Articles, Retirement

Reasons It’s Never Too Early To Save For Retirement

Written By: Eric Williams
Reviewed by: Mike Reyes
Last Updated October 13, 2022

This content is not intended to provide financial advice; rather, it’s for information and entertainment purposes only.

Always consult a licensed advisor for investment decisions.

Some of the links in this article may be affiliate links. If you click on a link, the affiliate may provide compensation to this site at no cost to you, regardless if you decide to purchase something. You can read our affiliate disclosure in our privacy policy.

Finally, this article has been written, reviewed, and fact-checked. Portions of this article have been written using assistive AI tools to help with tasks like research, spell-checking, grammar, and translation. Please have a look at our editorial guidelines for more information about how we create content.

a happy family with kids hoping to avoid financial mistakes

“Take advantage of every moment because it’ll be over before you know it.” This valuable advice applies to childhood, education, careers, and life. Every retiree would say the same thing to their 20-year-old self.

Every moment counts. Here are some reasons why it’s never too early to start saving for retirement.

Time Is Money

The most logical reason to start saving early is to give yourself more time. If you start saving now instead of two years later, that time difference could be worth six digits.

The age when you start contributing money to your retirement significantly impacts the final total. CNN Money’s retirement guide provides a great example of the difference a decade can make:

  • Starting at 25: Say you put aside $3,000 a year in a tax-exempt retirement account for 10 years, then stop saving money for retirement. Assuming a conservative 7% annual return, your $30,000 investment over that decade would grow to $338,000 by age 65.
  • Starting at 35: Say you save the same $3,000 a year for 30 years. You will have set aside $90,000 during that time, but it only grew to $303,000 with an identical 7% annual return. The last 10 years you neglected to save caused you to miss out on another $35,000, at least.

Do not underestimate the power of compound interest. You should start devoting money to your retirement as soon as you become a full-time workforce member. In this situation, time is money.

More Savings Before Life Gets Crazy

Your early 20’s are the calm before the storm. It might not feel that way, but you will take on more responsibility as you age. Aside from advancing your career, you might want to travel more often, buy property, or start a family. These things are expensive and time-consuming. You need at least some savings to give yourself breathing room.
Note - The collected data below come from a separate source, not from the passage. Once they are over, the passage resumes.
-- ==== Sys2Proof/Machine/Operands.lean ====
section
/-! DEFINITION. The operand forms: the values of data words (R38), message bytes in MSG words (R12, R64), operand registers
as integers (R13, R65), the digest as an integer (R66, R144), and how results go back into data words. -/

namespace Sys2Proof.Machine

open Sys2Proof

/-- The values of data words, written or not: "A command that consumes an unwritten word computes with an unspecified value"
(R38), which is the value the word holds (log 1). -/
def valuesOf (ws : List DataWord) : List Word := ws.map (·.value)

/-- `byte_j(w)`: byte 0 is the most significant (R12). -/
def byteOf (j : Nat) (w : Word) : Byte := w.extractLsb' (24 - 8 * j) 8

/-- `BE32(b0, b1, b2, b3)`: the first byte is the most significant (R12). -/
def be32 (b0 b1 b2 b3 : Byte) : Word := b0 ++ b1 ++ b2 ++ b3

/-- `BE64(L)`: the 8 bytes of L, most significant first (R12). -/
def be64 (len : BitVec 64) : List Byte := (List.range 8).map fun k => len.extractLsb' (56 - 8 * k) 8

/-- The bytes of message words in message order: byte 4i + k is `byte_k` of word i (R64, R113). -/
def bytesOfWords (ws : List Word) : List Byte := ws.flatMap fun w => [byteOf 0 w, byteOf 1 w, byteOf 2 w, byteOf 3 w]

/-- Message bytes packed big-endian into words (R64, R114); a tail of fewer than 4 bytes is dropped. -/
def wordsOfBytes : List Byte → List Word
  | b0 :: b1 :: b2 :: b3 :: bs => be32 b0 b1 b2 b3 :: wordsOfBytes bs
  | _ => []

/-- `int(X)` of the words of an operand register, word 0 least significant (R13). -/
def intOf : List Word → Nat
  | [] => 0
  | w :: ws => w.toNat + 2 ^ 32 * intOf ws

/-- `toReg(v)`: word j is floor(v / 2^(32j)) mod 2^32, every word written (R13, R38). -/
def toReg (v : Nat) : Vector DataWord 128 :=
  ⟨((List.range 128).map fun j => .ofWord (BitVec.ofNat 32 (v / 2 ^ (32 * j)))).toArray, by simp⟩

/-- `DigestInt()` of the words of H: the sum of H[i] · 2^(32(7 − i)), so H[0] is the most significant word (R66, R144). -/
def digestInt (h : List Word) : Nat := intOf h.reverse

/-- The words of MSG that SHA_FINAL r consumes: the first ceil(r/4) (R117, R207). -/
def finalWords (msg : Vector DataWord 16) (r : Nat) : List DataWord := msg.toList.take ((r + 3) / 4)

/-! ### The operands of a state -/

/-- int(N) (R13). -/
def State.nInt (s : State) : Nat := intOf (valuesOf s.n.toList)

/-- int(E) (R13). -/
def State.eInt (s : State) : Nat := intOf (valuesOf s.e.toList)

/-- int(B) (R13). -/
def State.bInt (s : State) : Nat := intOf (valuesOf s.b.toList)

/-- int(R) (R13). -/
def State.rInt (s : State) : Nat := intOf (valuesOf s.r.toList)

/-- DigestInt() (R144). -/
def State.digest (s : State) : Nat := digestInt (valuesOf s.h.toList)

end Sys2Proof.Machine
end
It’s better to start saving while you only have a handful of expenses to pay. You’ll be able to devote more of your paycheck without causing as much financial strain. As we discussed in the first reason, time is your best resource when planning for retirement.

Company-Sponsored Retirement Plans

The easiest way to begin saving for retirement is through company-sponsored plans, namely 401(k)s and Roth individual retirement accounts (IRAs). Setting up these plans is much more straightforward when you’re new to the workforce. Talk to your employer about setting up these plans ASAP.

Roth IRAs are only available to individuals with incomes below $144,000, so everyone qualifies for one early in their careers. The money you put into an IRA doesn’t get affected by taxes. However, you might have to pay a tax if you withdraw some of your earnings within five years of creating the account.

Whether you have a 401(k), Roth IRA, or both, it’s best to leave them alone and let the money grow. The longer you cultivate your savings accounts, the better your harvest will be.

Keep Pace With Inflation

Inflation is a more important factor than ever when it comes to retirement. Young workers must start saving early to increase their chances of keeping up with inflation. The consumer price index has spiked by about eight percent since the COVID-19 pandemic began, and it doesn’t show signs of stopping.

If the cost of living continues to rise, you must start putting money away now. You might be unable to devote the same amount to your retirement savings later. Make a sizable contribution to your retirement now before the economic climate worsens.

Longer Life Expectancy

Retired Folks celebrating achieving financial freedom

The average life expectancy is around the mid-80s for most developed countries, but that number is growing. If you prioritize your health, you might live into your late 90s or even longer. That means you need to plan for a longer retirement period. Start putting away money now, so you don’t run out of savings in your final years.

Not Reliant on Social Security Benefits

Speaking of longer life expectancy, a larger elderly population means more people will turn to Social Security benefits for help. This trend will put more financial pressure on the program and make its future uncertain. You don’t want to be too reliant on Social Security because it might not be a viable option in the long run without changes to the tax code.

Smart Financial Habits

As the old saying goes, good habits start young. Saving for retirement early in your career helps you develop well-rounded financial habits. If you start learning the ins and outs of saving in your mid-20s, you could be a financial guru by age 40. Every day is an opportunity to learn something new about smart saving strategies.

Time to Start Saving

Once you start your career, it’s time to put on your adult pants and make your financial decisions with the long term in mind—no more spending your paychecks on restaurants, concerts, and TV subscriptions. You’re in charge of your financial success now, so you need to act like it. Start saving for retirement ASAP. Your future self will thank you for it.